*MATERIAL SUPPLIED*.
------------------------------------
def F.HOST_CFG.irq_od : Fld := ⟨0x120004, 0, 1⟩
def F.HOST_CFG.ext_id : Fld := ⟨0x120004, 1, 1⟩
def F.HOST_CFG.ntf_en : Fld := ⟨0x120004, 2, 1⟩
def F.HOST_CFG.ntf_gap : Fld := ⟨0x120004, 3, 8⟩

def F.HOST_BNONCE.nonce (i : Nat) : Fld := ⟨0x120008 + 0x4 * i, 0, 32⟩

def F.HOST_BIND.bind : Fld := ⟨0x120010, 0, 32⟩

def F.HOST_SEQ.seq : Fld := ⟨0x120014, 0, 32⟩

def F.HOST_LAST.status : Fld := ⟨0x120018, 0, 8⟩
def F.HOST_LAST.done : Fld := ⟨0x120018, 8, 5⟩
def F.HOST_LAST.tagged : Fld := ⟨0x120018, 13, 1⟩
def F.HOST_LAST.cut : Fld := ⟨0x120018, 14, 1⟩

def F.HOST_IRQSTAT.rdy : Fld := ⟨0x12001c, 0, 1⟩
def F.HOST_IRQSTAT.sess : Fld := ⟨0x12001c, 1, 1⟩
def F.HOST_IRQSTAT.hlth : Fld := ⟨0x12001c, 2, 1⟩
def F.HOST_IRQSTAT.plan : Fld := ⟨0x12001c, 3, 1⟩
def F.HOST_IRQSTAT.auth : Fld := ⟨0x12001c, 4, 1⟩
def F.HOST_IRQSTAT.bind_lost : Fld := ⟨0x12001c, 5, 1⟩
def F.HOST_IRQSTAT.can : Fld := ⟨0x12001c, 6, 1⟩

def F.HOST_IRQEN.en : Fld := ⟨0x120020, 0, 7⟩

def F.HOST_RESET.key : Fld := ⟨0x120024, 0, 32⟩

def F.HOST_CNT0.ack : Fld := ⟨0x120028, 0, 16⟩
def F.HOST_CNT0.nak : Fld := ⟨0x120028, 16, 16⟩

def F.HOST_CNT1.auth : Fld := ⟨0x12002c, 0, 16⟩
def F.HOST_CNT1.crc : Fld := ⟨0x12002c, 16, 16⟩

def F.HOST_CANID.id (i : Nat) : Fld := ⟨0x120040 + 0x4 * i, 0, 29⟩

def F.HOST_CANNBT.brp : Fld := ⟨0x120050, 0, 5⟩
def F.HOST_CANNBT.tseg1 : Fld := ⟨0x120050, 5, 8⟩
def F.HOST_CANNBT.tseg2 : Fld := ⟨0x120050, 13, 7⟩
def F.HOST_CANNBT.sjw : Fld := ⟨0x120050, 20, 7⟩

def F.HOST_CANDBT.brp : Fld := ⟨0x120054, 0, 5⟩
def F.HOST_CANDBT.tseg1 : Fld := ⟨0x120054, 5, 5⟩
def F.HOST_CANDBT.tseg2 : Fld := ⟨0x120054, 10, 4⟩
def F.HOST_CANDBT.sjw : Fld := ⟨0x120054, 14, 4⟩
def F.HOST_CANDBT.tdco : Fld := ⟨0x120054, 18, 7⟩
def F.HOST_CANDBT.tdc_en : Fld := ⟨0x120054, 25, 1⟩

def F.HOST_CANERR.tec : Fld := ⟨0x120058, 0, 8⟩
def F.HOST_CANERR.rec : Fld := ⟨0x120058, 8, 8⟩
def F.HOST_CANERR.state : Fld := ⟨0x120058, 16, 2⟩
def F.HOST_CANERR.busoff : Fld := ⟨0x120058, 18, 8⟩
def F.HOST_CANERR.tx_drop : Fld := ⟨0x120058, 26, 1⟩
def F.HOST_CANERR.pex : Fld := ⟨0x120058, 27, 1⟩

/-- Register words of HOST, part 1. -/
def rowsHost1 : List RegRow := [
  ⟨0x120000, [],
    [⟨0, 1, .ro, false, .por, .keep⟩,
     ⟨1, 1, .ro, false, .blk, .num 0⟩,
     ⟨2, 1, .ro, false, .blk, .num 0⟩,
     ⟨3, 1, .ro, false, .blk, .num 0⟩,
     ⟨4, 1, .ro, false, .blk, .num 0⟩,
     ⟨5, 1, .ro, false, .blk, .num 0⟩]⟩,
  ⟨0x120004, [],
    [⟨0, 1, .rwl, false, .sys, .plan⟩,
     ⟨1, 1, .rwl, false, .sys, .plan⟩,
     ⟨2, 1, .rwl, false, .sys, .plan⟩,
     ⟨3, 8, .rwl, false, .sys, .plan⟩]⟩,
  ⟨0x120008, [(0x4, 2)],
    [⟨0, 32, .ro, false, .blk, .num 0⟩]⟩,
  ⟨0x120010, [],
    [⟨0, 32, .wo, true, .blk, .num 0⟩]⟩,
  ⟨0x120014, [],
    [⟨0, 32, .ro, false, .blk, .num 0⟩]⟩,
  ⟨0x120018, [],
    [⟨0, 8, .ro, false, .blk, .num 0⟩,
     ⟨8, 5, .ro, false, .blk, .num 0⟩,
     ⟨13, 1, .ro, false, .blk, .num 0⟩,
     ⟨14, 1, .ro, false, .blk, .num 0⟩]⟩,
  ⟨0x12001c, [],
    [⟨0, 1, .w1c, false, .blk, .num 0⟩,
     ⟨1, 1, .ro, false, .blk, .num 0⟩,
     ⟨2, 1, .ro, false, .blk, .num 0⟩,
     ⟨3, 1, .w1c, false, .blk, .num 0⟩,
     ⟨4, 1, .w1c, false, .blk, .num 0⟩,
     ⟨5, 1, .w1c, false, .blk, .num 0⟩,
     ⟨6, 1, .w1c, false, .blk, .num 0⟩]⟩,
  ⟨0x120020, [],
    [⟨0, 7, .rw, false, .sys, .num 0x01⟩]⟩,
  ⟨0x120024, [],
    [⟨0, 32, .wo, true, .blk, .num 0⟩]⟩,
  ⟨0x120028, [],
    [⟨0, 16, .ro, false, .blk, .num 0⟩,
     ⟨16, 16, .ro, false, .blk, .num 0⟩]⟩,
  ⟨0x12002c, [],
    [⟨0, 16, .ro, false, .blk, .num 0⟩,
     ⟨16, 16, .ro, false, .blk, .num 0⟩]⟩,
  ⟨0x120040, [(0x4, 3)],
    [⟨0, 29, .rwl, false, .sys, .plan⟩]⟩]

/-- Register words of HOST, part 2. -/
def rowsHost2 : List RegRow := [
  ⟨0x120050, [],
    [⟨0, 5, .rwl, false, .sys, .plan⟩,
     ⟨5, 8, .rwl, false, .sys, .plan⟩,
     ⟨13, 7, .rwl, false, .sys, .plan⟩,
     ⟨20, 7, .rwl, false, .sys, .plan⟩]⟩,
  ⟨0x120054, [],
    [⟨0, 5, .rwl, false, .sys, .plan⟩,
     ⟨5, 5, .rwl, false, .sys, .plan⟩,
     ⟨10, 4, .rwl, false, .sys, .plan⟩,
     ⟨14, 4, .rwl, false, .sys, .plan⟩,
     ⟨18, 7, .rwl, false, .sys, .plan⟩,
     ⟨25, 1, .rwl, false, .sys, .plan⟩]⟩,
  ⟨0x120058, [],
    [⟨0, 8, .ro, false, .blk, .num 0⟩,
     ⟨8, 8, .ro, false, .blk, .num 0⟩,
     ⟨16, 2, .ro, false, .blk, .num 0⟩,
     ⟨18, 8, .ro, false, .blk, .num 0⟩,
     ⟨26, 1, .w1c, false, .blk, .num 0⟩,
     ⟨27, 1, .w1c, false, .blk, .num 0⟩]⟩]
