/-- A derived key in the tree (R249 to R254). `parent` is 63 for a root; `limE` the limit exponent; `sub` whether the
subkey block of the first CMAC was counted; `path` and `ctx` feed the fingerprint. -/
structure KeySlot where
  live : Bool := false
  tag : Nat := 0
  key : Nat := 0
  k256 : Bool := false
  depth : Nat := 0
  owner : Nat := 0
  id : Nat := 0
  parent : Nat := 63
  uses : Nat := 0
  limE : Nat := 20
  sub : Bool := false
  path : List Nat := []
  ctx : List Byte := []
  genPos : Nat := 0xFF
deriving DecidableEq, Repr

/-- A retirement record (R254). -/
structure TombRec where
  print : BitVec 64
  gen : Option Nat
deriving DecidableEq, Repr

/-- A root slot of the antifuse (R258). -/
structure RootSlot where
  key : Nat := 0
  programmed : Bool := false
  marker : Bool := false
deriving DecidableEq, Repr

/-- A life-cycle transition in progress (R260): the command's target state. -/
inductive LcTarget where
  | field
  | shop
  | retired
deriving DecidableEq, Repr

/-- The key tree, the roots and the export path (R247 to R266). `boot` is whether the bootstrap export of R264 is done. -/
structure KeysState where
  roots : List RootSlot := [{}, {}, {}, {}, {}]
  slots : List KeySlot := List.replicate 48 {}
  tombs : List TombRec := []
  kt : Nat := 0
  ktMask : Nat := 0
  boot : Bool := false
  lcPend : Option LcTarget := none
  lcWait : Bool := false
  woutRead : Nat := 0
  exits : Nat := 0
  rootBuf : List Nat := []
deriving DecidableEq, Repr

/-- Who competes for the bridle cores (R241): SEAL for a sealed region (0 to 3), for the plan (4), and for the install on an
engine (8 and up); `exp` is an export (R263). -/
inductive KeyUser where
  | ech (e : Nat)
  | der (e : Nat)
  | verd
  | hauth
  | rcode
  | seal (k : Nat)
  | exp
deriving DecidableEq, Repr

/-- An operation on the cores: its requester, the blocks still to run, the key slot it depends on (48 for a root or
none), the latched inputs, and the status it must end with at its next block boundary. -/
structure CoreOp where
  who : KeyUser
  left : Nat
  slot : Nat := 48
  kind : Nat := 0
  input : Nat := 0
  ctr : Nat := 0
  derId : Nat := 0
  derCtx : List Byte := []
  l256 : Bool := false
  limE : Nat := 20
  genPos : Nat := 0xFF
  ending : Option Nat := none
deriving DecidableEq, Repr

/-- The bridle cores and channels (R238 to R246): operations in arrival order, what each core runs, the blocks left in
each core's pool, the engine channel last served, the key slot of HAUTH, RCODE, SEAL for
plans and SEAL for the Loft, the operations of hardware users that ended without a result not yet
taken, and the requesters that a switch-off cuts. -/
structure CiphState where
  ops : List CoreOp := []
  cores : List (Option KeyUser) := [none, none, none, none]
  pools : List Nat := [0, 0, 0, 0]
  rr : Nat := 7
  pch : List (Option Nat) := [none, none, none, none]
  ended : List (KeyUser × Nat) := []
  cut : List KeyUser := []
deriving DecidableEq, Repr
------------------------------------
*TASK REQUIREMENTS*. Extract from the listing above the lines between the line containing "def F.HOST_BIND.bind : Fld" and the line containing "def F.HOST_LAST.cut : Fld", keeping both of those lines. Output nothing else.

*YOUR SOLUTION*.
def F.HOST_BIND.bind : Fld := ⟨0x120010, 0, 32⟩

def F.HOST_SEQ.seq : Fld := ⟨0x120014, 0, 32⟩

def F.HOST_LAST.status : Fld := ⟨0x120018, 0, 8⟩
def F.HOST_LAST.done : Fld := ⟨0x120018, 8, 5⟩
def F.HOST_LAST.tagged : Fld := ⟨0x120018, 13, 1⟩
def F.HOST_LAST.cut : Fld := ⟨0x120018, 14, 1⟩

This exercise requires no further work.